# Skiing in Chile in August...any beta?



## cosurfgod (Oct 10, 2003)

I am going to Skiing in August in Chile and I was looking for any beta that might be out there. I will be there for a month and was wondering about ski areas to hit, backcountry places to go and cool places to ski or stay. Any info on prices of lift tickets or hotels would be greatly appreciated. I would like to do a jut trip if that is possible. We will have all our backcountry gear with us. I just purchased the tickets with Xmas bonus so I am just starting to research.

Thanks  


PS- I would rather go in the winter and paddle but the job and wife limit my travel so I have to settle for skiing. :roll: 

PSS- Damn I miss paddleing!!


----------



## gsteg (May 23, 2005)

Mendoza Argentina is a great place right close to the border of chile. You are close to ski areas, Aconcagua Nat. Park, etc etc. 

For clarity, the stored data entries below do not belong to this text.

-- ==== Sys2Proof/Tests/Slice0.lean ====
section
/-! SUPPORT. The modeller's own tests: ill-formed terms, single steps on small states, and for each statement a state
that meets its hypotheses. Expected results come from the rules cited; every test is one evaluation. -/

namespace Sys2Proof.Tests

open Sys2Proof.Machine

set_option Elab.async false

/-- The command answers a next state with the property. -/
def gives (c : Instr) (s : State) (p : State → Bool) : Bool :=
  match exec c s with
  | .next t => p t
  | _ => false

/-- The next state that a command answers. -/
def nextOf (c : Instr) (s : State) : State :=
  match exec c s with
  | .next t => t
  | _ => s

/-- Blocks put into RUN. -/
def runs (l : List PageIx) (s : State) : State := l.foldl (fun s p => s.modPage p fun x => { x with st := .run, en := true }) s

/-- An entry from its four words. -/
def entry (w0 w1 w2 w3 : Word) : Entry := ⟨w0, w1, w2, w3⟩

/-- Put an entry into memory. -/
def putEntry (a : Nat) (e : Entry) (s : State) : State := (((s.setWord a e.w0).setWord (a + 4) e.w1).setWord (a + 8) e.w2).setWord (a + 12) e.w3

/-- Queue 3 runs, bound to head port 0, with `n` entries presented at 0x20000000. -/
def ring (n : BitVec 16) (s : State) : State :=
  (s.wr R.QMG_Qn_CFG 0x11101 3).modQ 3 fun x => { x with mode := .run, tail := n, pres := n }

/-- SEC has the check of a command of `rq` that reached it at `t` to make. -/
def sChecking (rq : Requester) (t : BitVec 64) (s : State) : State := { s with sec := { s.sec with checks := [(rq, t)] } }
/-- Queue 3 with one entry in its ring. -/
def one (e : Entry) : State := putEntry 0x20000000 e (ring 1 State.reset)


-- ill-formed operands, one for each check of WellFormed, and the well-formed neighbour

theorem test_wf_crossbar : (Instr.crossbarAccess .spt true 3 0x20000000 0 []).wf = false ∧ (Instr.crossbarAccess .spt true 4 0x20000000 0 []).wf = true ∧
    (Instr.crossbarAccess .spt true 4 0x20000000 0 [1]).wf = false ∧ (Instr.crossbarAccess .spt true 16 0x20000000 0 [1, 2, 3]).wf = true := by decide
theorem test_wf_registers : [Instr.loReadSnapshot .spt 0x40000052, .hiRead .spt 0x40000053,
    .loWriteHold .spt 0x4005121A 0, .hiWritePair .spt 0x4005121D 0, .counterClear .spt 0x4000E04D 0].map Instr.wf = List.replicate 5 false := by decide
theorem test_wf_flash : (Instr.flashDemandRead (.seq 3) 2).wf = false ∧ (Instr.flashDemandRead (.seq 3) 0x1000000).wf = false ∧
    (Instr.flashDemandRead (.seq 3) 0xFFFFFC).wf = true := by decide
theorem test_wf_calibration : (Instr.initialCalibrationDone []).wf = false ∧ (Instr.initialCalibrationDone (List.replicate 9 [])).wf = true := by decide
theorem test_wf_csi : (Instr.csiLongPacket 0 0x2C [4096] .good true).wf = false := by decide
theorem test_wf_i2c : (Instr.i2cTransactionEnd 0 .ok (List.replicate 17 0)).wf = false := by decide +kernel
theorem test_wf_uart : (Instr.uartCharReceived 0 [[true, false]] false).wf = false ∧ (Instr.uartCharReceived 0 [[true], [true, true, false]] false).wf = true := by decide
theorem test_wf_link : (Instr.poll 0 (List.replicate 257 0)).wf = false ∧ (Instr.bulkWr 0 (List.replicate 256 0)).wf = true := by decide +kernel
theorem test_memory_wf : Memory.wf [(5, 1), (9, 0)] = true ∧ Memory.wf [(9, 0), (5, 1)] = false ∧ Memory.wf [(5, 0xFF)] = false := by decide +kernel

-- the block: pieces 00 to 03

theorem test_witness_queue : ({ State.reset with pending := [.clkloss 0 100, .scanStart] } : State).pending = [.clkloss 0 100, .scanStart] ∧
    State.reset.pending = [] ∧ State.reset.Up := by decide +kernel
theorem test_step_takes_front : (match step { State.reset with pending := [.clkloss 0 100, .scanStart] } with
    | .next t => t.pending == [.scanStart] && t.reports.length == 1
    | _ => false) = true := by decide +kernel
theorem test_step_idle : (match step State.reset with
    | .next t => t == { State.reset with time := 1 }
    | _ => false) = true := by decide +kernel
def sDown : State := { State.reset with chip := { State.reset.chip with phase := .failed } }
theorem test_witness_held : ¬ sDown.Up ∧ sDown.chip.tap.holds = false ∧ gives (.clkloss 0 100) sDown (fun t => t == sDown) = true := by decide +kernel
theorem test_reset_queue_pages : (State.reset.page Pg.spt).st = .run ∧ (State.reset.page Pg.sba).st = .off := by decide +kernel

theorem test_witness_register_write : (State.reset.settleWrites .spt (.page Pg.skn)).Open Pg.skn ∧ State.reset.Open Pg.sys ∧
    State.reset.WritesAt .spt 0x40006040 ∧ State.reset.WritesAt .transom 0x40000040 := by decide +kernel
/-- 01 R19: an earlier posted write of the page acts first. -/
theorem test_register_write_waits : gives (.registerWrite .spt 0x40006040 7)
    { State.reset with bus := { State.reset.bus with posted := [{ rq := .spt, addr := 0x40006040, val := 5, size := 4 }] } }
    (fun t => t.rd R.SKN_AGE &&& 0xFFFF == 7 && t.bus.posted == []) = true := by decide +kernel
/-- 01 R13, 02 R31: no page is there, and a misaligned register write. -/
theorem test_witness_register_refused : areaOf 0x4000F000 = none ∧ sizeOk (.page Pg.skn) 4 0x40006042 = false := by decide +kernel
theorem test_register_refused : gives (.registerWrite .spt 0x4000F000 1) State.reset (fun t => t.rd R.SYS_AERR_ADDR == 0x4000F000) = true ∧
    gives (.registerWrite .spt 0x40006042 1) State.reset (fun t => t.rd R.SYS_AERR_ADDR == 0x40006042) = true := by decide +kernel
theorem test_register_write : gives (.registerWrite .spt 0x40006040 0xFFFFFFFF) State.reset (fun t =>
    t.rd R.SKN_AGE &&& 0xFFFF == 0xFFFF && t.rd R.SKN_AGE >>> 16 == State.reset.rd R.SKN_AGE >>> 16) = true := by decide +kernel
def sCounter : State := State.reset.wr R.MOC_ADVDISC 0x80000005
theorem test_witness_counter_clear : R.MOC_ADVDISC ∈ pageRegs Pg.moc ∧ R.MOC_ADVDISC.sat = true ∧ R.MOC_ADVDISC ≠ R.SYS_AERR_INFO ∧
    pageOf (R.MOC_ADVDISC.addr 0 0) = some Pg.moc ∧ sCounter.Open Pg.moc ∧ sCounter.WritesAt .spt 0x4000E04C := by decide +kernel
/-- Every SAT counter of R48 stands on its page, and one on each page that has any. -/
theorem test_sat_counters : ((List.finRange 44).all fun pg => (pageRegs pg).all fun r => !r.sat ||
    (List.range r.c1).all fun i => (List.range r.c2).all fun j => pageOf (r.addr i j) != some pg || regIs (·.sat) (BitVec.ofNat 32 (r.addr i j))) = true ∧
    (pageRegs Pg.flc).contains R.FLC_CORR1 = true := by decide +kernel
def sWarned : State := { sCounter with flc := { FlcSt.reset with warned := Vector.replicate 4 true } }
theorem test_counter_corr : gives (.counterClear .spt (BitVec.ofNat 32 (R.FLC_CORR1.addr 0 0)) 0) (sWarned.wr R.FLC_CORR1 7) (fun t =>
    t.rd R.FLC_CORR1 == 0 && t.flc.warned.toList == [true, false, true, true]) = true := by decide +kernel
theorem test_counter_clear : gives (.counterClear .spt 0x4000E04C 0) sCounter (fun t => t.rd R.MOC_ADVDISC == 0) = true ∧
    gives (.counterClear .spt 0x4000E04C 7) sCounter (fun t => t == sCounter) = true := by decide +kernel
theorem test_witness_crossbar : areaOf 0x20000102 = some .wram ∧ reach .csl true .wram = true ∧ sizeOk .wram 2 0x20000102 = true ∧
    reach .csl false .wram = true ∧ areaOf 0x50000000 = none ∧ sizeOk .wram 4 0x20000102 = false ∧
    State.reset.mayAccess .csl 0x20000102 = true ∧ isBurst 32 = true ∧ burstOk .csl true 32 0x20000100 = true ∧ burstOk .csl true 32 0x20000108 = false ∧
    State.reset.rd R.SYS_AERR_INFO = 0 := by decide +kernel
theorem test_crossbar_refuses : gives (.crossbarAccess .csl true 4 0x50000000 9 []) State.reset (fun t =>
    t.rd R.SYS_AERR_ADDR == 0x50000000 && t.reports.map (·.page) == [Pg.sys] && t.bus.posted == []) = true ∧
    gives (.crossbarAccess .csl false 4 0x20000102 0 []) State.reset (fun t => t.bus.answers.map (·.err) == [true]) = true := by decide +kernel
/-- 01 R15: a burst of one beat posts its four words in order. -/
theorem test_burst : gives (.crossbarAccess .csl true 16 0x20000100 1 [2, 3, 4]) State.reset (fun t =>
    t.bus.posted.map (fun x => (x.addr, x.val)) == [(0x20000100, 1), (0x20000104, 2), (0x20000108, 3), (0x2000010C, 4)]) = true ∧
    gives (.crossbarAccess .csl false 16 0x20000104 0 []) State.reset (fun t => t.bus.answers.map (·.err) == [true]) = true := by decide +kernel
def sPosted : State := { State.reset with bus := { State.reset.bus with posted := [{ rq := .csl, addr := 0x20000102, val := 0xABCD1234, size := 2 }] } }
theorem test_witness_posted : sPosted.bus.posted = [{ rq := .csl, addr := 0x20000102, val := 0xABCD1234, size := 2 }] ∧ sPosted.Up := by
  decide +kernel
theorem test_posted : gives (.writeTakesEffect .csl 0x20000102) sPosted (fun t =>
    t.byte 0x20000102 == 0x34 && t.byte 0x20000103 == 0x12 && t.byte 0x20000104 == 0) = true := by decide +kernel
theorem test_wram_read : gives (.crossbarAccess .csl false 2 0x20000102 0 []) (State.reset.setWord 0x20000100 0x12345678) (fun t =>
    t.bus.answers.map (·.val) == [0x1234]) = true := by decide +kernel
def sTime : State := { State.reset with time := 0x1234567890 }
theorem test_witness_pair_read : sTime.ReadsAt .csl 0x40000050 ∧ sTime.ReadsAt .csl 0x40000054 ∧
    (nextOf (.loReadSnapshot .csl 0x40000050) sTime).snapOf .csl = some (.hi 0x40000054 0x12) := by decide +kernel
theorem test_pair_read : gives (.hiRead .csl 0x40000054) { nextOf (.loReadSnapshot .csl 0x40000050) sTime with time := 0 } (fun t =>
    (t.bus.answers.head?.map (·.val)) == some 0x12) = true := by decide +kernel
theorem test_witness_pair_write : (runs [Pg.sec] State.reset).Open Pg.sec ∧ (runs [Pg.sec] State.reset).flag F.SEC_MBm_CTL_BUSY 0 = false ∧
    (nextOf (.loWriteHold .spt 0x40051218 5) (runs [Pg.sec] State.reset)).snapOf .spt = some (.lo 0x40051218 5) ∧
    State.reset.snapOf .spt = none ∧ State.reset.bus.posted = [] := by decide +kernel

Also this is a good hostal to stay at...
http://www.hostelcampobase.com.ar/

The people there are really helpful and there are typically like minded travelers to meet up with for a BC trip. A couple of outfitters in town that have good topos and knowledge of the runs. I will see if i cant find the name of the one that helped me out.


----------



## Andy R (Jul 3, 2005)

I boarded in Portillo, Chile last year at the end of September. They have various levels of accommodations from pretty posh/ all inclusive (3 meals a day) to some shared room bunks and BYOB. I enjoyed it but a week was too long. Portillo is right at the Argentina border on your way to Mendoza so it would make for a cool stop for a couple of days.


----------